I was watching a YouTube video of a speed run of Super Nintendo’s Super Ghouls ‘n Ghosts, often considered one of the most challenging games ever, and midway through the game, the player triggers aggro of a Red Arremer Devil, or what Capcom and Google insist was always named “Firebrand.”  The speed runner ran for it, with Red Devil continuing chase, but as soon as the player passed a stage checkpoint, they immediately turned around, and jumped to their death, committing a suicide.  They restarted the level past where the Red Devil was and resumed running the game, without having to fight the flying nuisance.

I understand that in speed runs, speed is all that matters, even if it means strategic suicides in order to save some time.  This is a common practice in Zelda runs or any action/RPGs that spawn fresh lives or load states in strategic locations.  But it always feels kind of cheap to me that suicide is necessary, because perhaps it’s just me, it’s just more impressive if one didn’t have to literally kill themselves in order to beat a clock.

Make no mistake, Red Arremer Devils are extremely pesky throughout the entire franchise, as they have very erratic and difficult to combat patterns, and can absorb a good deal of damage before actually going down.  Furthermore, they’re virtually impossible to ignore and outrun, because to my experience, they will follow you until they die, or more likely, you die.  But they are not impossible to kill, and with a little bit of luck, the ability to read patterns and most importantly, patience, they can be handled.

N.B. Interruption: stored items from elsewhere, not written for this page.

theorem hcPuts_upd {x0 : List Word} {x2 : Nat} {x3 : Nat} {x4 : Nat} {x5 : List Nat} (hM : gr.mem = true) (hE : gr.ecc = true) (hR : gr.ret = true) (hS : gr.sess = true) (hU : Upd gr s₀ s) : Upd gr s₀ (hcPuts x0 s x2 x3 x4 x5).2 := by
  induction x0 generalizing s x2 x3 x4 x5 with
  | nil => exact hU
  | cons e r ih =>
    unfold hcPuts
    try dsimp only
    repeat' first
      | intro _
      | with_reducible assumption
      | with_reducible apply ih
      | with_reducible apply ite_upd
      | with_reducible apply hcPut_upd
      | (with_reducible refine pair_upd (by assumption) ?_)
      | split
      | with_reducible apply Upd.lit

theorem hcBytes_upd {x0 : List (Nat × Nat × Nat)} {x2 : Nat} {x3 : Nat} {x4 : Nat} {x5 : Bool} (hE : gr.ecc = true) (hU : Upd gr s₀ s) : Upd gr s₀ (hcBytes x0 s x2 x3 x4 x5).2.2 := by
  induction x0 generalizing s x2 x3 x4 x5 with
  | nil => exact hU
  | cons e r ih =>
    unfold hcBytes
    try dsimp only
    repeat' first
      | intro _
      | with_reducible assumption
      | with_reducible apply ih
      | with_reducible apply ite_upd
      | with_reducible apply windowRead_upd
      | (with_reducible refine trip_upd (by assumption) ?_)
      | split

theorem hcGet_upd {d : Nat} {c : Nat} {addr : Nat} {kind : Nat} (hE : gr.ecc = true) (hU : Upd gr s₀ s) : Upd gr s₀ (hcGet s d c addr kind).2.2 := by
  unfold hcGet
  try dsimp only
  repeat' first
    | intro _
    | with_reducible assumption
    | with_reducible apply ite_upd
    | with_reducible apply hcTrace_upd
    | with_reducible apply localRead_upd
    | with_reducible apply hcBytes_upd
    | (with_reducible refine trip_upd (by assumption) ?_)
    | split
    | with_reducible apply Upd.lit

theorem hcGets_upd {x0 : Nat} {x2 : Nat} {x3 : Nat} {x4 : Nat} {x5 : Nat} (hE : gr.ecc = true) (hU : Upd gr s₀ s) : Upd gr s₀ (hcGets x0 s x2 x3 x4 x5).2.2 := by
  induction x0 generalizing s x2 x3 x4 x5 with
  | zero => exact hU
  | succ n ih =>
    unfold hcGets
    try dsimp only
    repeat' first
      | intro _
      | with_reducible assumption
      | with_reducible apply ih
      | with_reducible apply ite_upd
      | with_reducible apply hcGet_upd
      | (with_reducible refine trip_upd (by assumption) ?_)
      | split
      | with_reducible apply Upd.lit

theorem poisonTake_upd {d : Nat} {q : Nat} {j : Nat} (hU : Upd gr s₀ s) : Upd gr s₀ (poisonTake s d q j) := by
  unfold poisonTake
  try dsimp only
  repeat' first
    | intro _
    | with_reducible assumption
    | with_reducible apply ite_upd
    | with_reducible apply spotGone_upd
    | with_reducible apply setChute_upd
    | with_reducible apply each_upd
    | with_reducible apply chuteFollow_upd
    | with_reducible apply creditBack_upd
    | with_reducible apply spillRead_upd
    | split
    | with_reducible apply Upd.lit

theorem readTrace_upd {s0 : State} {d : Nat} {j : Nat} {e : HcErr} (hU : Upd gr s₀ s) (hU_s0 : Upd gr s₀ s0) : Upd gr s₀ (readTrace s0 s d j e) := by
  unfold readTrace
  try dsimp only
  repeat' first
    | intro _
    | with_reducible assumption
    | with_reducible apply ite_upd
    | with_reducible apply poisonTake_upd
    | with_reducible apply hcTrace_upd
    | split
    | with_reducible apply Upd.lit

theorem takeWords_upd {x0 : Nat} {x2 : Nat} {x3 : Nat} (hU : Upd gr s₀ s) : Upd gr s₀ (takeWords x0 s x2 x3).2 := by
  induction x0 generalizing s x2 x3 with
  | zero => exact hU
  | succ n ih =>
    unfold takeWords
    try dsimp only
    repeat' first
      | intro _
      | with_reducible assumption
      | with_reducible apply ih
      | with_reducible apply ite_upd
      | with_reducible apply chuteTake_upd
      | (with_reducible refine pair_upd (by assumption) ?_)
      | split
      | with_reducible apply Upd.lit

theorem chuteSource_upd {d : Nat} {q : Nat} {b : Burst} (hU : Upd gr s₀ s) : Upd gr s₀ (chuteSource s d q b).2.2.2 := by
  unfold chuteSource
  try dsimp only
  repeat' first
    | intro _
    | with_reducible assumption
    | with_reducible apply ite_upd
    | with_reducible apply poisonTake_upd
    | with_reducible apply takeWords_upd
    | (with_reducible refine pair_upd (by assumption) ?_)
    | split
    | with_reducible apply Upd.lit

theorem burstPush_upd {d : Nat} {q : Nat} {b : Burst} {ws : List Word} (hU : Upd gr s₀ s) : Upd gr s₀ (burstPush s d q b ws) := by
  unfold burstPush
  try dsimp only
  repeat' first
    | intro _
    | with_reducible assumption
    | with_reducible apply ite_upd
    | with_reducible apply setChute_upd
    | with_reducible apply chuteFollow_upd
    | with_reducible apply each_upd
    | with_reducible apply pushOver_upd
    | with_reducible apply chuteAppend_upd
    | split
    | with_reducible apply Upd.lit

theorem hostPuts_upd {dst : Nat} {kind : Nat} {ws : List Word} (hU : Upd gr s₀ s) : Upd gr s₀ (hostPuts s dst kind ws) := by
  unfold hostPuts
  try dsimp only
  repeat' first
    | intro _
    | with_reducible assumption
    | with_reducible apply ite_upd
    | with_reducible apply each_upd
    | with_reducible apply emit_upd
    | split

However, patience is the very antithesis of speed runs, and in the case of a Super Ghouls ‘n Ghosts run, it makes a degree of sense to kill yourself once you pass a checkpoint, and resume playing without being hounded by a Red Devil.  The difference between this tactic and strategic suicide in like Zelda is that this speed runner does it to avoid having to engage a difficult opponent, whereas in games like Zelda, it’s done in order to avoid having to traverse an entire dungeon in reverse in order to leave.